What to produce: Write out exactly the lines running from the one with "exact ⟨o0, ho0, ht0.symm.trans" to the last line of the entries, keeping both the first and the last.
>>>
-- ==== Sys2Proof/Laws/Movers.lean ====
section
/-!
SUPPORT. Laws/Movers.lean: what working off an event leaves of one order, of one transporter's references and of one holding, whatever the other
orders do meanwhile.
-/

namespace Sys2Proof.Laws

open Sys2Proof Sys2Proof.Machine

variable {i k n : Nat}

/-! ### Relations between a state and the state after some work -/

/-- The order in slot `k` moved by nothing, and the pads under its claim left, but for SEATED ones. -/
structure Leaves (k : Nat) (s t : State) : Prop where
  order : HeadStep (s.order k) (t.order k)
  pads : ∀ p, (s.pad p).claim = some k → t.pad p = s.pad p ∨ (s.pad p).state = .seated

/-- A task that makes no arrival test for transporter `i`, takes up no pending divert of it and is no stage of a report. -/
def apart (i : Nat) (x : Task) : Prop := inReport x = false ∧ x ≠ .arrival i ∧ x ≠ .takeUpPending i

/-- No order of transporter `i` set moving: the state of each is the same, or TRANSFER, FAILED or ENDED; and no task listed that would move one. -/
structure Quiet (i : Nat) (s t : State) : Prop where
  mine : ∀ m o, t.order m = some o → o.transporter = i → ∃ o0, s.order m = some o0 ∧ o0.transporter = i ∧
    (o.state = o0.state ∨ o.state = .transfer ∨ o.state = .failed ∨ o.state = .ended)
  agenda : ∀ x ∈ t.agenda, x ∈ s.agenda ∨ apart i x

theorem Leaves.refl (s : State) : Leaves k s s := ⟨.refl _, fun _ _ => .inl rfl⟩

theorem Leaves.trans {a b c : State} (h1 : Leaves k a b) (h2 : Leaves k b c) : Leaves k a c :=
  ⟨h1.order.trans h2.order, fun p hp => by
    rcases h1.pads p hp with e | e
    · rcases h2.pads p (by rw [e]; exact hp) with e' | e'
      · exact .inl (e'.trans e)
      · exact .inr (e ▸ e')
    · exact .inr e⟩

theorem Quiet.refl (s : State) : Quiet i s s := ⟨fun _ o h ht => ⟨o, h, ht, .inl rfl⟩, fun _ h => .inl h⟩

theorem Quiet.trans {a b c : State} (h1 : Quiet i a b) (h2 : Quiet i b c) : Quiet i a c :=
  ⟨fun m o ho ht => by
    obtain ⟨o1, ho1, ht1, e1⟩ := h2.mine m o ho ht
    obtain ⟨o0, ho0, ht0, e0⟩ := h1.mine m o1 ho1 ht1
    refine ⟨o0, ho0, ht0, ?_⟩
    rcases e1 with e1 | e1
    · rw [e1]; exact e0
    · exact .inr e1
  , fun x hx => (h2.agenda x hx).elim (h1.agenda x) .inr⟩

theorem leaves_waits {s t : State} (w : Waits i n s t) : Leaves k s t := ⟨w.orders k, fun p _ => w.pads p⟩

theorem apart_of_orderly {x : Task} (h : orderly x = true) : apart i x := by
  cases x <;> first | (simp [orderly] at h; done) | exact ⟨rfl, by simp, by simp⟩

theorem quiet_waits {s t : State} (w : Waits i n s t) : Quiet i s t :=
  ⟨fun m o ho ht => by
    obtain ⟨o0, ho0, hs, ht0, -⟩ := HeadStep.back (ho ▸ w.orders m)
    exact ⟨o0, ho0, ht0.symm.trans ht, .inl hs⟩
  , fun x hx => (w.agenda x hx).imp_right fun h => apart_of_orderly h.1⟩

/-- A write that leaves every order and every pad. -/
theorem leaves_same {s t : State} (h1 : ∀ m, t.order m = s.order m) (h2 : t.transfer.pads = s.transfer.pads) : Leaves k s t :=
  ⟨by rw [h1]; exact .refl _, fun p _ => .inl (by unfold State.pad; rw [h2])⟩

theorem quiet_same {s t : State} (h1 : ∀ m, t.order m = s.order m) (h2 : ∀ x ∈ t.agenda, x ∈ s.agenda ∨ apart i x) : Quiet i s t :=
  ⟨fun m o ho ht => ⟨o, by rw [← h1]; exact ho, ht, .inl rfl⟩, h2⟩

theorem quiet_emit (s : State) {xs : List Task} (h : ∀ x ∈ xs, apart i x) : Quiet i s (s.emit xs) :=
  quiet_same (fun _ => rfl) fun x hx => (List.mem_append.1 hx).imp_right (h x)

theorem leaves_setOrder (s : State) (m : Nat) (o : Option Order) (h : m ≠ k) : Leaves k s (s.setOrder m o) :=
  ⟨by rw [setOrder_order, if_neg (Ne.symm h)]; exact .refl _, fun _ _ => .inl rfl⟩

/-- An order written with its transporter and with one of the states of rest, or in another transporter's slot. -/
theorem quiet_setOrder (s : State) (m : Nat) (o : Order)
    (h : o.transporter = i → ∃ o0, s.order m = some o0 ∧ o0.transporter = i ∧
      (o.state = o0.state ∨ o.state = .transfer ∨ o.state = .failed ∨ o.state = .ended)) : Quiet i s (s.setOrder m (some o)) :=
  ⟨fun j o' ho ht => by
    rw [setOrder_order] at ho
    split at ho
    · next e => cases ho; subst e; exact h ht
    · exact ⟨o', ho, ht, .inl rfl⟩
  , fun _ hx => .inl hx⟩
<<<
Solution for this task:
    exact ⟨o0, ho0, ht0.symm.trans ht, .inl hs⟩
  , fun x hx => (w.agenda x hx).imp_right fun h => apart_of_orderly h.1⟩

/-- A write that leaves every order and every pad. -/
theorem leaves_same {s t : State} (h1 : ∀ m, t.order m = s.order m) (h2 : t.transfer.pads = s.transfer.pads) : Leaves k s t :=
  ⟨by rw [h1]; exact .refl _, fun p _ => .inl (by unfold State.pad; rw [h2])⟩

theorem quiet_same {s t : State} (h1 : ∀ m, t.order m = s.order m) (h2 : ∀ x ∈ t.agenda, x ∈ s.agenda ∨ apart i x) : Quiet i s t :=
  ⟨fun m o ho ht => ⟨o, by rw [← h1]; exact ho, ht, .inl rfl⟩, h2⟩

theorem quiet_emit (s : State) {xs : List Task} (h : ∀ x ∈ xs, apart i x) : Quiet i s (s.emit xs) :=
  quiet_same (fun _ => rfl) fun x hx => (List.mem_append.1 hx).imp_right (h x)

theorem leaves_setOrder (s : State) (m : Nat) (o : Option Order) (h : m ≠ k) : Leaves k s (s.setOrder m o) :=
  ⟨by rw [setOrder_order, if_neg (Ne.symm h)]; exact .refl _, fun _ _ => .inl rfl⟩

/-- An order written with its transporter and with one of the states of rest, or in another transporter's slot. -/
theorem quiet_setOrder (s : State) (m : Nat) (o : Order)
    (h : o.transporter = i → ∃ o0, s.order m = some o0 ∧ o0.transporter = i ∧
      (o.state = o0.state ∨ o.state = .transfer ∨ o.state = .failed ∨ o.state = .ended)) : Quiet i s (s.setOrder m (some o)) :=
  ⟨fun j o' ho ht => by
    rw [setOrder_order] at ho
    split at ho
    · next e => cases ho; subst e; exact h ht
    · exact ⟨o', ho, ht, .inl rfl⟩
  , fun _ hx => .inl hx⟩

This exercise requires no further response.